**Exercise prompt**
In the entries below, how many lines contain the string "acked"? Give the number by itself.

[Saved entries]

────

/-- A group validated and accepted, or refused for its first failing member (R26, R27, R31, R562, R616). -/
def tryCommit (ms : List (Nat × Staged)) (s : State) : Committed :=
  let vs := stagedValues ms
  let keys := ms.map Prod.fst
  let b := groupBoundary keys
  if s.power.halted || s.mode == .safeHalt then .rejected 0 ⟨0x09, s.mode.code⟩ true
  else match ms.findSome? (memberError keys (brokenRules s vs)) with
    | some (k, code) => .rejected k ⟨0x0B, code⟩ false
    | none =>
      match s.fullStream b vs with
      | some st => .rejected 0 ⟨0x0C, st⟩ true
      | none => .accepted b (s.commitNext % 65536) (enterCommit b vs s)

/-- The COMMIT response's fields behind its GROUP: boundary code and COMMIT_ID (R553, R560). -/
def commitFields (boundary id : Nat) : Bytes := leBytes 1 (wireBoundary boundary) ++ leBytes 2 id

/-- An accepted or refused single write of GROUP 0 (R560). -/
def commitOne (a : Ask) (key : Nat) (v : Val) (s : State) : Served :=
  match tryCommit [(key, .value v)] s with
  | .rejected _ e _ => a.fails s e
  | .accepted b id s => answers (a.head 0 ++ [0] ++ commitFields b id) s

/-- WRITE: staged in a group, committed at once, or in effect when accepted (R560). -/
def serveWrite (a : Ask) (s : State) : Served :=
  let index := a.q.index
  let sub := a.q.sub
  let group := a.q.byte 3
  let value := a.q.payload.drop 4
  let key := index * 256 + sub
  match a.entry false s with
  | .error e => a.fails s e
  | .ok .top => a.fails s ⟨if 15 < group then 0x0D else 0x04, 0⟩
  | .ok (.row r) =>
    if 15 < group then a.fails s ⟨0x0D, 0⟩
    else if r.access == .ro then a.fails s ⟨0x04, 0⟩
    else if group ≠ 0 && r.access != .st then a.fails s ⟨0x0D, 0⟩
    else if r.ty == .domain || decide (1440 < value.length) then a.fails s ⟨0x0E, value.length⟩
    else match parseValue r value with
      | .error e => a.fails s e
      | .ok (.blob _) => a.fails s ⟨0x04, 0⟩
      | .ok (.num v) =>
        let own := index = 0x2000 && (sub = 2 || sub = 10)
        if s.kdps.transfers.any fun t => t.key == key && !t.out then a.fails s ⟨0x0A, 0⟩
        else if !own && !(r.accepts v && fieldsOk index sub v.toNat) then a.fails s ⟨0x07, 0⟩
        else if r.access == .st then
          if group = 0 then commitOne a key (.num v) s
          else if s.groupFull a.owner group key r.size then a.fails s ⟨0x0D, 0⟩
          else answers (a.head group) (stage a.owner group key (.value (.num v)) s)
        else match writeOwn a.actor a.role index sub v s with
          | .error e => a.fails s e
          | .ok d => match d.refused with
            | some e => a.fails d.state e
            | none => { answer := .ok (a.head 0), state := d.state, after := d.after }

/-- COMMIT (R562). -/
def serveCommit (a : Ask) (s : State) : Served :=
  let group := a.q.byte 0
  if group = 0 || 15 < group then fails s ⟨0x0D, 0⟩
  else
    let ms := ((s.stagedGroup a.owner group).map StagedGroup.members).getD []
    match tryCommit ms s with
    | .rejected k e keeps => { answer := .fail (k / 256) (k % 256) e, state := if keeps then s else emptyGroup a.owner group s }
    | .accepted b id s => answers (leBytes 1 group ++ commitFields b id) (emptyGroup a.owner group s)

/-- DISCARD (R563). -/
def serveDiscard (a : Ask) (s : State) : Served :=
  let group := a.q.byte 0
  if group = 0 || 15 < group then fails s ⟨0x0D, 0⟩ else answers (leBytes 1 group) (emptyGroup a.owner group s)

/-- A COMMIT_ID has been issued. -/
def State.issued (s : State) (id : Nat) : Bool := decide (65536 < s.commitNext) || decide (1 ≤ id ∧ id < s.commitNext)

/-- COMMIT_STATUS: 0 PENDING, 1 DONE, 2 UNKNOWN (R553). -/
def serveCommitStatus (a : Ask) (s : State) : Served :=
  let id := a.q.word 0 2
  let code := if s.groupsWaiting.any fun g => g.id == id then 0 else if s.issued id then 1 else 2
  answers (leBytes 2 id ++ leBytes 1 code) s

/-! ### Segmented transfers (R565 to R569) -/

/-- Segments of a transfer. -/
def Transfer.count (t : Transfer) : Nat := (t.total + 1439) / 1440
/-- Bytes of segment `k`. -/
def Transfer.length (t : Transfer) (k : Nat) : Nat := min 1440 (t.total - 1440 * k)
/-- Every segment has been acknowledged. -/
def Transfer.complete (t : Transfer) : Bool := (List.range t.count).all fun k => t.acked.contains k
/-- The bytes that came, in order. -/
def Transfer.bytes (t : Transfer) : Bytes := (List.range t.count).flatMap fun k => Table.get [] t.segs k

/-- A transfer of the asker. -/
def Ask.transfer (a : Ask) (s : State) : Option Transfer := s.kdps.transfers.find? fun t => t.num == a.q.word 0 2 && t.owner == a.owner

/-- A transfer changed. -/
def updTransfer (num : Nat) (f : Transfer → Transfer) (s : State) : State :=
  { s with kdps := { s.kdps with transfers := s.kdps.transfers.map fun t => if t.num == num then f t else t } }

/-- A transfer gone from the table. -/
def endTransfer (num : Nat) (s : State) : State :=
  { s with kdps := { s.kdps with transfers := s.kdps.transfers.filter fun t => t.num != num } }

/-- A transfer discarded: the member it was to become fails its group (R568). -/
def dropTransfer (t : Transfer) (s : State) : State :=
  let s := endTransfer t.num s
  if t.out || t.group = 0 then s else stage t.owner t.group t.key .failed s

/-- SEG_INIT (R565, R569). -/
def serveSegInit (a : Ask) (s : State) : Served :=
  let index := a.q.index
  let sub := a.q.sub
  let key := index * 256 + sub
  let group := a.q.byte 3
  let dir := a.q.byte 4
  let num := s.kdps.nextTransfer
  let open_ := fun (t : Transfer) (s : State) =>
    answers (leBytes 2 num ++ leBytes 1 (s.nat Obj.segWindow) ++ [0] ++ leBytes 4 t.total)
      { s with kdps := { s.kdps with transfers := s.kdps.transfers ++ [t], nextTransfer := num % 255 + 1 } }
  match a.entry (dir == 1) s with
  | .error e => a.fails s e
  | .ok .top => a.fails s ⟨if dir = 0 then 0x04 else 0x07, 0⟩
  | .ok (.row r) =>
    if 1 < dir then a.fails s ⟨0x07, 0⟩
    else if dir = 1 && r.access == .wo then a.fails s ⟨0x05, 0⟩
    else if dir = 0 && (decide (15 < group) || (group != 0 && r.access != .st)) then a.fails s ⟨0x0D, 0⟩
    else if dir = 0 && (r.access == .ro || (r.ty != .domain && r.access != .st)) then a.fails s ⟨0x04, 0⟩
    else if decide (4 ≤ s.kdps.transfers.length) || s.kdps.transfers.any fun t => t.key == key then a.fails s ⟨0x0A, 0⟩
    else if dir = 1 then
      let v := s.view index sub
      let b := if r.size = 0 then s.blobView index sub else wireBytes r.size v.1
      let s := if r.size = 0 then s else readClears index sub v.2
      open_ { num := num, key := key, owner := a.owner, group := group, out := true, total := b.length, data := b, used := s.now } s
    else
      let total := a.q.word 8 4
      match fixedSize index sub r with
      | some n => if n ≠ total then a.fails s ⟨0x11, n⟩
        else if group ≠ 0 && s.groupFull a.owner group key 0 then a.fails s ⟨0x0D, 0⟩
        else open_ { num := num, key := key, owner := a.owner, group := group, out := false, total := total, used := s.now }
          (if group = 0 then s else stage a.owner group key .incomplete s)
      | none => if group ≠ 0 && s.groupFull a.owner group key 0 then a.fails s ⟨0x0D, 0⟩
        else open_ { num := num, key := key, owner := a.owner, group := group, out := false, total := total, used := s.now }
          (if group = 0 then s else stage a.owner group key .incomplete s)

/-- SEG_DATA: a segment stored once, or sent (R566). -/
def serveSegData (a : Ask) (s : State) : Served :=
  match a.transfer s with
  | none => fails s ⟨0x0F, 0⟩
  | some t =>
    let k := a.q.word 4 4
    let data := a.q.payload.drop 8
    let head := leBytes 2 t.num ++ [0, 0] ++ leBytes 4 k
    if t.count ≤ k then fails s ⟨0x0F, 0⟩
    else if t.out then
      if data.isEmpty then
        answers (head ++ ((t.data.drop (1440 * k)).take 1440))
          (updTransfer t.num (fun t => { t with used := s.now, acked := k :: t.acked.filter (· != k) }) s)
      else fails s ⟨0x06, 8⟩
    else if data.length ≠ t.length k then fails (updTransfer t.num (fun t => { t with used := s.now }) s) ⟨0x11, t.length k⟩
    else
      answers head (updTransfer t.num (fun t =>
        if t.acked.contains k then { t with used := s.now }
        else { t with used := s.now, acked := k :: t.acked, segs := Table.set [] t.segs k data }) s)

/-- What a completed transfer to the Penori does: a number or a table staged or committed, or a block in effect at once (R567). -/
def applyTransfer (a : Ask) (t : Transfer) (crc : Nat) (s : State) : Served :=
  let index := t.key / 256
  let sub := t.key % 256
  let ok := leBytes 2 t.num ++ [0, 0] ++ leBytes 4 crc
  let s := endTransfer t.num s
  let wrong := fun (s : State) (e : Err) => ({ answer := .fail index sub e, state := s } : Served)
  let failed := fun (s : State) => if t.group = 0 then s else stage t.owner t.group t.key .failed s
  match rowOf index sub with
  | none => wrong s ⟨0x03, 0⟩
  | some r =>
    match parseValue r t.bytes with
    | .error e => wrong (failed s) e
    | .ok v =>
      let bad := match v with
        | .num n => !(r.accepts n && fieldsOk index sub n.toNat)
        | .blob _ => false
      if bad then wrong (failed s) ⟨0x07, 0⟩
      else if r.access == .st then
        if t.group = 0 then
          match tryCommit [(t.key, .value v)] s with
          | .rejected _ e _ => wrong s e
          | .accepted _ _ s => answers ok s
        else answers ok (stage t.owner t.group t.key (.value v) s)
      else match writeBlob a.actor index sub t.bytes s with
        | .error e => wrong s e
        | .ok d => match d.refused with
          | some e => wrong d.state e
          | none => { answer := .ok ok, state := d.state, after := d.after }

/-- SEG_END: the CRCs compared; the data takes its place (R567). -/
def serveSegEnd (a : Ask) (s : State) : Served :=
  match a.transfer s with
  | none => fails s ⟨0x0F, 0⟩
  | some t =>
    let want := if t.out then 4 else 8
    let s := updTransfer t.num (fun t => { t with used := s.now }) s
    if a.q.payload.length ≠ want then fails s ⟨0x06, want⟩
    else if !t.complete then fails s ⟨0x0F, 0⟩
    else
      let crc := crc32c (if t.out then t.data else t.bytes)
      if t.out then answers (leBytes 2 t.num ++ [0, 0] ++ leBytes 4 crc) (endTransfer t.num s)
      else if a.q.word 4 4 ≠ crc then { answer := .fail (t.key / 256) (t.key % 256) ⟨0x10, crc⟩, state := dropTransfer t s }
      else applyTransfer a t crc s

/-- SEG_ABORT (R568). -/
def serveSegAbort (a : Ask) (s : State) : Served :=
  match a.transfer s with
  | none => fails s ⟨0x0F, 0⟩
  | some t => answers (leBytes 2 t.num) (dropTransfer t s)

/-! ### Sessions (R574 to R578) -/

/-- Seconds a source is locked out for still (R577). -/
def State.lockoutLeft (s : State) (source : Nat) : Nat :=
  match s.kdps.lockouts.find? fun l => l.1 == source && decide (s.now < l.2) with
  | some l => (l.2 - s.now + 3999999999) / 4000000000
  | none => 0

end Sys2Proof.Machine

namespace Sys2Proof

open Machine

/-- A source as lockouts know it: its address and its route. -/
def Kdp.source (q : Kdp) : Nat := (if q.mailbox then 256 else 0) + q.src

end Sys2Proof

namespace Sys2Proof.Machine

/-- A session number that is not in use, from `n` up, cyclic in 1 to 65,535. -/
def State.freeSession (s : State) : Nat → Nat → Nat
  | 0, n => n
  | k + 1, n => if s.kdps.sessions.any fun x => x.num == n then s.freeSession k (n % 65535 + 1) else n
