/-- Seals, tamper and the sandbox (R694, R695, R698 to R700, R704, R708 to R710, R714): a page's line is hashed, padded, or by its tag
alone where it holds no bytes, a dropped one is passed over, one gone from the ring fails the seal, and its end queues its seal; a
block that stood open for its time is closed, and a closed one is signed, chained and told, the first after the record of its key;
tampering is latched and answered, wakes a Sentinel, and waits for the boot's self-test; it is cleared where its input has returned;
the sandbox stops at a violation; an area zeroised is recorded and told. Choices of the model it rests on: log entries 32, 42, 46, 60,
61 and 63. -/
def Obligations.SealsTamperAndSandbox : Prop :=
  (∀ (s : State) (st : Fin 64), (match Table.get none s.sec.hashing st.val with
      | some w => (s.toHash st).find? fun (p : PageRec) => p.number == w.number
      | none => earliestPage (s.toHash st)) = none →
    exec (.sealLineRead st) s = .next { s with sec := { s.sec with hashing := Table.set none s.sec.hashing st.val none } }) ∧
  (∀ (s : State) (st : Fin 64) (work : Option SealPage) (w : SealPage) (p : PageRec) (here : SealPage → State)
    (line : RingSlot → Bytes),
    work = Table.get none s.sec.hashing st.val → (match work with
      | some w => (s.toHash st).find? fun (p : PageRec) => p.number == w.number
      | none => earliestPage (s.toHash st)) = some p → w = work.getD ⟨p.number, p.firstLine, []⟩ →
    (∀ x, here x = { s with sec := { s.sec with hashing := Table.set none s.sec.hashing st.val (some x) } }) →
    (∀ x, line x = if x.undef.isSome then (List.range 32).map x.byte else (List.range 32).map x.byte ++ padTo 32 x.bytes) →
    exec (.sealLineRead st) s = .next (
      if p.opened = false ∧ p.firstLine + p.lines + p.dropped ≤ w.next then queueSeal st p w.hashes s
      else if (s.ring st).pageNext ≤ w.next then s
      else if s.lineDropped st p w.next then here { w with next := w.next + 1 }
      else match s.slotOf st w.next with
        | none => sealFailed st p.number { s with sec := { s.sec with hashing := Table.set none s.sec.hashing st.val none } }
        | some x => here { w with next := w.next + 1, hashes := w.hashes ++ (Config.sha384 (line x)).take 48 })) ∧
  (∀ (s : State), exec .sealBlockClose s = .next (if s.sec.openSince + ms (s.nat Obj.sealMaxDelay) ≤ s.now then closeBlock s else s)) ∧
  (∀ (s : State), s.sec.closedBlocks = [] ∨ s.sec.attest = none ∨ s.sec.withheld = true ∨ s.nat Obj.securityState ≠ 1 ∨
    (s.sec.sealIndex = 0 ∧ s.auditRoom = false) → exec .sealIssued s = .next s) ∧
  (∀ (s t u : State) (b : List SealEntry) (rest : List (List SealEntry)) (g idx : Nat) (bytes prev : Bytes), s.sec.closedBlocks = b :: rest →
    s.sec.attest = some g → s.sec.withheld = false → s.nat Obj.securityState = 1 → idx = s.sec.sealIndex → idx ≠ 0 ∨ s.auditRoom = true →
    t = (if idx = 0 then audit 0x0F .device 0 0 0 (attestKeyBytes g) false s else s) →
    prev = (if idx = 0 then t.sec.lastChain else t.sec.prevHash) → bytes = sealBlock t g b prev →
    u = { t with sec := { t.sec with closedBlocks := rest, blocks := ((idx, bytes) :: t.sec.blocks).take 1024,
                                     sealIndex := idx + 1, prevHash := Config.sha384 bytes } } →
    exec .sealIssued s = .next (((b.foldl (fun s e => updRecord e.stream e.page
      (fun p => { p with digest := e.digest, sealIndex := idx, sealed := true }) s) u).setReg
        Obj.sealLastIndex idx).raise .sealIssued [idx, b.length])) ∧
  (∀ (s u : State) (inputs : BitVec 4) (sensors : BitVec 8) (bits : Nat),
    bits = sumNat (((List.range 4).filter fun i => inputs.getLsbD i && bitAt (s.nat (Obj.tamperConfig i)) 15).map fun i => 2 ^ i) +
      512 * (sensors.toNat % 8) →
    u = ({ s with sec := { s.sec with tamperIn := inputs.toNat } } : State).setReg Obj.tamperState (s.nat Obj.tamperState ||| bits : Nat) →
    exec (.tamperDetected inputs sensors) s = .next (if s.mode = .off ∨ bits = 0 then s
      else if s.mode = .sentinel then wakeUp false u
      else if s.mode = .boot ∧ s.boot.tested = false then u
      else tamperRespond bits u)) ∧
  (∀ (s : State) (inputs : BitVec 4), exec (.tamperClear inputs) s = .next (alarmEval
    (({ s with sec := { s.sec with tamperIn := inputs.toNat } } : State).setReg Obj.tamperState
      ((s.nat Obj.tamperState) &&& inputs.toNat % 16 : Nat)))) ∧
  (∀ (s : State), exec .sandboxViolation s = .next (if s.nat Obj.sandboxStatus = 1 then
    (s.setReg Obj.sandboxStatus 2).raise .sandboxViolation [] else s)) ∧
  (∀ (s : State), s.sec.zeroising = [] → exec .zeroised s = .next s) ∧
  (∀ (s u : State) (t : Nat) (rest : List Nat), s.sec.zeroising = t :: rest → u = { s with sec := { s.sec with zeroising := rest } } →
    exec .zeroised s = .next ((audit 0x0C .device 0 0 0 (leBytes 1 t ++ leBytes 2 (u.sec.nextGeneration - 1)) true u).raise .zeroised [t]))

/-! ### Chapter 18: reset and start-up -/

/-- Resets (R618, R717, R718, R720, R726, R732, R734): PERST resets the host side, or the whole device where it reaches so far or the halt
is decided; its end releases a wake that was asked for, and wakes the device where it is a wake source; DeviceReset, the watchdogs and
the test port reset the device with their causes, where the device is in a state that has them. Choices of the model it rests on: log
entries 48 and 64. -/
def Obligations.ResetsAndTheirCauses : Prop :=
  (∀ (s : State), s.host.perst = true → exec .perstAssert s = .next s) ∧
  (∀ (s u : State), s.host.perst = false → u = { s with host := { s.host with perst := true } } →
    exec .perstAssert s = .next (if s.mode = .off then u
      else if s.power.halted = true ∨ s.nat Obj.perstReach = 1 then deviceReset 3 u else hostReset (noteCause 2 u))) ∧
  (∀ (s : State), s.host.perst = false → exec .perstDeassert s = .next s) ∧
  (∀ (s u v : State), s.host.perst = true → u = { s with host := { s.host with perst := false } } →
    v = (if s.boot.wake then ({ u with boot := { u.boot with wake := false } } : State).emit (.pin .peWakeN 0 false u.now) else u) →
    exec .perstDeassert s = .next (if bitAt (v.nat Obj.wakeSources) 0 then wakeUp true v else v)) ∧
  (∀ (s : State), exec .deviceReset s = .next (if s.mode.talks = true ∨ s.boot.recovery = true then deviceReset 4 s else s)) ∧
  (∀ (s : State), exec .mgmtWatchdog s = .next (if s.mode.talks then deviceReset 7 (countAttempt s) else s)) ∧
  (∀ (s : State), exec .bootWatchdog s = .next (
    if s.mode = .boot ∧ s.boot.recovery = false ∧ s.bootStuck = false ∧ ms (s.nat Obj.bootWatchdog) ≤ s.now then
      deviceReset 6 (countAttempt s) else s)) ∧
  (∀ (s : State), exec .jtagSystemReset s = .next (if s.sec.debugOpen then deviceReset 8 s else s))

/-- The boot (R608, R673, R674, R681, R682, R724, R732, R734): the rail being raised that does not come up in time fails its stage, with
the rails raised so far taken down; the self-test that passes opens the trial of the slots in the boot and lets the conditions be
watched after it, and one that fails fails the island; the slot on trial that fails a check, or was tried three times, is rejected, and
one that passes runs its Peony; each does nothing in another state. Choices of the model it rests on: log entries 2, 32, 43, 46, 58,
60, 61, 62, 64 and 65. -/
def Obligations.BootSequence : Prop :=
  (∀ (s : State) (r : Fin 8), exec (.bootRailTimeout r) s = .next (
    if s.mode = .sentinel ∧ s.boot.starting = true ∧ s.boot.rail = r.val ∧ s.nat (Obj.railState r) = 1 then
      startEnds (failStage 2 r (rampDown s)) else s)) ∧
  (∀ (s : State) (passed : Bool), s.mode.booted = false ∨ s.nat Obj.securityState = 2 → exec (.selfTestDone passed) s = .next s) ∧
  (∀ (s : State), s.mode.booted = true → s.nat Obj.securityState ≠ 2 → exec (.selfTestDone false) s = .next (failWaiting (selfTestFails s))) ∧
  (∀ (s : State), s.nat Obj.securityState ≠ 0 → exec (.selfTestDone true) s = .next s) ∧
  (∀ (s u v : State), s.mode = .boot → s.nat Obj.securityState = 0 → s.boot.tested = false → s.mode.booted = true →
    u = makeAttestation (tellTorn (applyHard (setStage 4 (s.setReg Obj.securityState 1)))) →
    v = { u with boot := { u.boot with tested := true, toTry := u.slotOrder } } →
    exec (.selfTestDone true) s = .next (if v.nat Obj.tamperState = 0 then v else tamperRespond (v.nat Obj.tamperState) v)) ∧
  (∀ (s : State), s.mode ≠ .boot ∨ s.boot.tested = true → s.mode.booted = true → s.nat Obj.securityState = 0 →
    exec (.selfTestDone true) s = .next (alarmEval (watchConditions (s.setReg Obj.securityState 1)))) ∧
  (∀ (s : State) (slot : Fin 2) (c : SlotCheck), s.mode ≠ .boot ∨ s.power.halted = true ∨ s.boot.tested = false ∨ s.boot.peony = true ∨
    s.boot.toTry.head? ≠ some slot.val → exec (.bootSlotVerify slot c) s = .next s) ∧
  (∀ (s : State) (slot : Fin 2) (c : SlotCheck), s.mode = .boot → s.power.halted = false → s.boot.tested = true → s.boot.peony = false →
    s.boot.toTry.head? = some slot.val → exec (.bootSlotVerify slot c) s = .next (match slotFails c s with
      | some k => rejectSlot slot k s
      | none => if 3 ≤ s.attempts slot then rejectSlot slot 5 s else runSlot slot c s))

────

**Output**
4